Geospatial to count NN within Radius - in Big Data

620 Views Asked by At

I have successfully done this in python using cKDTree and multiprocessing over 20+ threads, but it really hits a wall when trying to scale it up to millions of rows. I'm wondering how someone could do this in Hive or Spark.

1 dataset is a dataset of all customers and their GPS coords. Another dataset is of all fire hydrants and their GPS coords. Like so:

tblCustomer (100MM rows)

+-------------+-------------------+--------------------+
| customer_id | customer_latitude | customer_longitude |
+-------------+-------------------+--------------------+
| 123         | 42.123456         | -56.123456         |
+-------------+-------------------+--------------------+
| 456         | 44.123456         | -55.123456         |
+-------------+-------------------+--------------------+

tblFireHydrants (50MM rows)

+----------------+------------------+-------------------+
| firehydrant_id | hydrant_latitude | hydrant_longitude |
+----------------+------------------+-------------------+
| 123456         | 42.987654        | -55.984657        |
+----------------+------------------+-------------------+
| 456233         | 45.569841        | -55.978946        |
+----------------+------------------+-------------------+

The goal is to query how many fire hydrants are with radius r (meters) of each customer_id.

After I repeat it for a few times for various distances, the final result will look like this:

+-------------+----------------------+----------------------+-----------------------+
| customer_id | hydrants_within_100m | hydrants_within_500m | hydrants_within_1000m |
+-------------+----------------------+----------------------+-----------------------+
| 123456      | 0                    | 1                    | 6                     |
+-------------+----------------------+----------------------+-----------------------+
| 456233      | 1                    | 1                    | 9                     |
+-------------+----------------------+----------------------+-----------------------+

I could start from scratch and try to use KDTrees in scala, or I noticed there are some geospatial UDF's for Hive-MapReduce that might work. I'm not really sure.
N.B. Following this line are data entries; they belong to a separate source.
-- ==== Sys2Proof/Machine/Issue.lean ====
section
/-! DEFINITION. What handing a step to its unit can give, and the array steps (Table 11-6) as the sequencer hands them to
arrays and feeders. -/
namespace Sys2Proof.Machine

/-- The outcome of handing an issued step to its unit: taken (executed, queued or rejected by the unit's own rule), held
at issue for a reason of SEQ_STAT.STALL with a flag, held for such a reason in a state that the attempt has changed, or rejected at decode
with a reason of Table 11-5. -/
inductive Issue
  | ok (s : State)
  | hold (why flag : Nat)
  | wait (why : Nat) (s : State)
  | bad (code : Nat)

/-- A step that its unit rejects under BAD_TYPE (R23). -/
def State.badType (s : State) (c : Core) (block : Nat) : State := s.raise fBadType block c.val []

/-- The place in program order of the step being issued; the array steps of one dispatch step take the places after its
own (R182). -/
def State.now (s : State) (c : Core) : Nat := (s.seq c).issued * 2 ^ 160

/-- The scale words of descriptors are read when their step is issued (R342, R277): why one is not delivered, 0 where all are, and what
the read counts. -/
def State.scaleReads (s : State) (c : Core) (ds : List Desc) : Nat × State :=
  s.readWords 12 ((ds.filter D.scaleEn).map (fun d => (s.full (pantryBase c + 64 * D.scaleW d)).toNat))

/-- A step that nothing else refuses goes on once its scale words are read; one whose scale word is not delivered ends (R613), and one that
meets the byte 0x80 is rejected (R342). `drop` is what its unit keeps of a step that goes so. -/
def State.readScales (s : State) (c : Core) (block : Nat) (ds : List Desc) (k : State → Issue) (drop : State → State := id) : Issue :=
  let r := s.scaleReads c ds
  if r.1 ≠ 0 then .ok (drop (r.2.readFault c))
  else if ds.any (fun d => (s.tensorExp c d).isNone) then .ok (drop (r.2.badType c block))
  else k r.2

/-- The header pairs of a tiled load from tile (i, j) of d: the sources, whether the unit stops, and the state (R61, R73). -/
def State.loadHdrs (s : State) (c : Core) (d : Desc) (lay i j : Nat) (texp : Int) : List LoadSrc × Bool × State :=
  (layoutTiles lay).foldl (fun (acc : List LoadSrc × Bool × State) p =>
    let u := acc.2.2.useHdr c 1 2 (D.pairAddr d (i + p.1) (j + p.2))
    (acc.1 ++ [⟨u.1, none, texp⟩], acc.2.1 || u.2.1, u.2.2)) ([], false, s)

/-- What R23 and R264 find wrong with an operand that a compute step reads: none in a reserved type code (a TILED operand's types are
its headers', R340), else a reason code. -/
def operandCode (d : Desc) (turn : Bool) : Option (Option Nat) :=
  if D.tiled d then (panBad d tF32 true turn).map some
  else match D.ety d with
    | none => some none
    | some t => (panBad d t true turn).map some

/-- The refusal of a compute step for an operand it reads (R23, R264). -/
def State.operandBad (s : State) (c : Core) (block : Nat) (d : Desc) (turn : Bool) : Option State :=
  match operandCode d turn with
  | some none => some (s.badType c block)
  | some (some r) => some (s.panReject c r)
  | none => none

/-- A load enters its array's load queue (R101). -/
def State.loadEnqueue (s : State) (c : Core) (a : Arr) (lay : Nat) (g : Guard) (srcs : List LoadSrc) : State :=
  let x := s.arr c a
  s.setArr c a { x with loadq := x.loadq ++ [⟨s.now c, lay, srcs, g, false, false, none⟩] }

/-- LOAD (R98, R101, R675). -/
def issueLoad (c : Core) (w : StepWord) (s : State) : Issue :=
  match arrOf? (W.fn w 0 3) with
  | none => .bad 4
  | some a =>
    let lay := W.fn w 3 3
    if lay = 0 ∨ lay = 7 then .bad 4
    else if 2 ≤ (s.arr c a).loadq.length then .hold 4 0
    else
      let q := s.seq c
      let d := q.getT (W.ta w)
      let i := (q.getX (W.xa w)).toNat
      let j := (q.getX (W.xb w)).toNat
      match s.operandBad c 1 d false with
      | some t => .ok t
      | none =>
        s.readScales c 1 [d] (fun s =>
          let texp := (s.tensorExp c d).getD 0
          if D.tiled d then
            let r := s.loadHdrs c d lay i j texp
            if r.2.1 then .ok (r.2.2.stopArr c a)
            else if (lay = 4 ∨ lay = 5) ∧ r.1.any (fun l => s24Refuses lay l.hdr) then .ok (r.2.2.arrReject c a 7)
            else .ok (r.2.2.loadEnqueue c a lay (W.guard w) r.1)
          else if lay = 4 ∨ lay = 5 then .ok (s.arrReject c a 7)
          else .ok (s.loadEnqueue c a lay (W.guard w) ((layoutTiles lay).map (fun p => ⟨.empty, some (d, i + p.1, j + p.2), texp⟩))))

/-- A PASS that its array will not judge counts as one that its feed must not wait for (R126). -/
def State.passGone (c : Core) (a : Arr) (n : Nat) (s : State) : State :=
  let x := s.arr c a
  s.setArr c a { x with rejected := insSeq n x.rejected }

/-- PASS (R94, R102, R115). -/
def issuePass (c : Core) (w : StepWord) (s : State) : Issue :=
  match arrOf? (W.fn w 0 3) with
  | none => .bad 4
  | some a =>
    let mode := W.fn w 3 2
    if mode = 3 then .bad 4
    else if 4 ≤ (s.arr c a).opq.length then .hold 4 0
    else
      let q := s.seq c
      let d := q.getT (W.ta w)
      let masks := W.fnb w 27
      let re : BitVec 64 := if masks then q.getX (W.xa w) else BitVec.allOnes 64
      let ce : BitVec 64 := if masks then q.getX (W.xb w) else BitVec.allOnes 64
      match (if mode = 2 then s.operandBad c 1 d false else none) with
      | some s => .ok (s.passGone c a (s.now c))
      | none =>
        s.readScales c 1 (if mode = 2 then [d] else []) (drop := State.passGone c a (s.now c)) (fun s =>
          let k : ArrKind := .pass mode (W.fnb w 5) (W.fnb w 6) (W.fn w 7 10) (W.fn w 17 10 + 1) re ce d
            (q.getX (W.xc w)).toNat (if mode = 2 then (s.tensorExp c d).getD 0 else 0)
          .ok (s.arrEnqueue c a ⟨s.now c, k, s.numctl c, W.guard w, false, none⟩))

/-- A feed enters its feeder's queue (Table 11-2). -/
def State.feedEnqueue (s : State) (c : Core) (fd : Arr) (j : FeedJob) : State :=
  s.onCore c (fun k => k.setFeed fd (k.getFeed fd ++ [j]))

/-- FEED (R123, R127, R129, R331, R630). A feed may name a gather context whose FEEDER field names another feeder of the core (DESIGN
CHOICE: R145 gives that field no other effect than its check). -/
def issueFeed (c : Core) (w : StepWord) (s : State) : Issue :=
  let q := s.seq c
  let m := W.fn w 0 6
  let src := W.fn w 6 2
  let d := q.getT (W.ta w)
  let xa := q.getX (W.xa w)
  match feederOfMask c m with
  | none => .ok (s.feedReject c)
  | some fd =>
    if src = 3 then .ok (s.feedReject c)
    else if 4 ≤ ((s.core c).getFeed fd).length then .hold 4 0
    else
      let put (s : State) (f : FeedSrc) : State := s.feedEnqueue c fd ⟨s.now c, m, f, W.fn w 12 10 + 1, W.guard w⟩
      match src with
      | 0 =>
        if D.tiled d then .ok (s.feedReject c)
        else match s.operandBad c 0 d false with
          | some t => .ok t
          | none => s.readScales c 0 [d] (fun s => .ok (put s (.desc d xa.toNat 0 ((s.tensorExp c d).getD 0))))
      | 1 =>
        let r : BitVec 512 := BitVec.ofNat 512 (s.unitWord xa.toNat)
        let u := s.readCheck (feedWho c fd) xa.toNat
        let s := u.2
        let x := Win.ofRec r
        if u.1 ≠ 0 then .ok (s.readFault c)
        else if x.ok then
          (match x.ty with
           | none => .ok (s.badType c 0)
           | some _ =>
             if x.base % 64 ≠ 0 then .ok (s.panReject c 1)
             else .ok (put s (.window r (q.getX (W.xb w)).toNat (q.getX (W.xc w)).toNat)))
        else .ok (s.feedReject c)
      | _ => .ok (put s (.gather (W.fn w 8 4)))

/-- EXPORT (R111). -/
def issueExport (c : Core) (w : StepWord) (s : State) : Issue :=
  match arrOf? (W.fn w 0 3) with
  | none => .bad 4
  | some a =>
    if 4 ≤ (s.arr c a).opq.length then .hold 4 0
    else .ok (s.arrEnqueue c a ⟨s.now c, .exportTile (W.fn w 3 4) (W.fnb w 7), s.numctl c, W.guard w, false, none⟩)

/-- ACLR (R155). -/
def issueAclr (c : Core) (w : StepWord) (s : State) : Issue :=
  match arrOf? (W.fn w 0 3) with
  | none => .bad 4
  | some a =>
    if 15 < W.fn w 3 4 + W.fn w 7 4 then .ok (s.arrReject c a 4)
    else if 4 ≤ (s.arr c a).opq.length then .hold 4 0
    else .ok (s.arrEnqueue c a ⟨s.now c, .clear (64 * W.fn w 3 4) (64 * (W.fn w 7 4 + 1)), s.numctl c, W.guard w, false, none⟩)

/-- ASAVE and ARESTORE share their decode (R155). Their region is held to R23, R264 and R342; of a region of another kind than Table 11-6
gives, 4 words a row move all the same, where its layout places them (DESIGN CHOICE: the spec names no rejection for it). -/
def issueMove (c : Core) (w : StepWord) (k : Nat → Nat → Desc → Int → ArrKind) (s : State) : Issue :=
  match arrOf? (W.fn w 0 3) with
  | none => .bad 4
  | some a =>
    let d := (s.seq c).getT (W.ta w)
    let n := W.fn w 7 4 + 1
    if 15 < W.fn w 3 4 + W.fn w 7 4 then .ok (s.arrReject c a 4)
    else
      match operandCode d false with
      | some none => .ok (s.badType c 1)
      | some (some r) => .ok (s.panReject c r)
      | none =>
        if 4 ≤ (s.arr c a).opq.length then .hold 4 0
        else s.readScales c 1 [d] (fun s =>
          .ok (s.arrEnqueue c a ⟨s.now c, k (W.fn w 3 4) n d ((s.tensorExp c d).getD 0), s.numctl c, W.guard w, false, none⟩))

/-- ASAVE. -/
def issueAsave (c : Core) (w : StepWord) (s : State) : Issue := issueMove c w (fun t n d _ => .save t n d) s
/-- ARESTORE. -/
def issueArestore (c : Core) (w : StepWord) (s : State) : Issue := issueMove c w .restore s

/-- FRES (R133): XD takes the place's address and PD the outcome. -/
def issueFres (c : Core) (w : StepWord) (s : State) : Issue :=
  let g : Ctx := ⟨W.imm w % 16, by omega⟩
  match s.reservePlace c g with
  | (none, s) => .ok (s.onSeq c (fun q => q.setP (W.aPD w) false))
  | (some (f, i), s) =>
    .ok (s.onSeq c (fun q => (q.setX (W.aXD w) (s.placeAddr c g.val f i)).setP (W.aPD w) true))

/-- FPRES (R134). -/
def issueFpres (c : Core) (w : StepWord) (s : State) : Issue :=
  let g : Ctx := ⟨W.imm w % 16, by omega⟩
  match s.placeOf c g ((s.seq c).getX (W.aXA w)) with
  | some (f, i) => .ok (s.presentPlace c g f i)
  | none => .ok (s.feedReject c)

/-- FFLUSH (R136). -/
def issueFflush (c : Core) (w : StepWord) (s : State) : Issue :=
  .ok (s.closeTime c ⟨W.imm w % 16, by omega⟩)

/-- FREL (R134, R137). -/
def issueFrel (c : Core) (w : StepWord) (s : State) : Issue :=
  .ok (s.releaseFill c ⟨W.imm w % 16, by omega⟩ (W.imm w / 16 % 2))

end Sys2Proof.Machine
end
Looking for any suggestion of where to start, hopefully not starting from scratch.

1

There are 1 best solutions below

6
On

If I understand correctly, you shouldn't use kNN-queries. kNN-Queries return the closest 'k' hydrants. The problem is that you have to set 'k' quite high to be sure that you don't miss out any hydrants within the minimum distance. However, using a high 'k' may return lots of hydrants that are not within your required distance.

I suggest using window queries or, if available, range queries. Range queries just return everything within a given range. This would be ideal, this feature is often not supported in kd-trees.

Window queries would be a good alternative. A window query typically returns all data within a specified axis-aligned rectangle. You have to make the window large enough to ensure that it returns all possible hydrants in the required distance. Afterwards, you would have to filter out all hydrants that are in the rectangle, but exceed your maximum distance, i.e. hydrants that are near the corners of the query window.

Range and window queries should be much more efficient than kd-queries, even if it may return additional results (in the case of window queries).

To put it another way, a naive kNN algorithm can be thought of as a series of window queries. The algorithm starts with a small window and then makes it larger until it finds 'k' elements. In the best case, the algorithm performs just one window query and find the right number of results (not too few, not too many), but in the typical case it has to perform many such queries. I don't know how the cKDTree works, but I strongly would assume that window/range queries are much cheaper than kNN queries.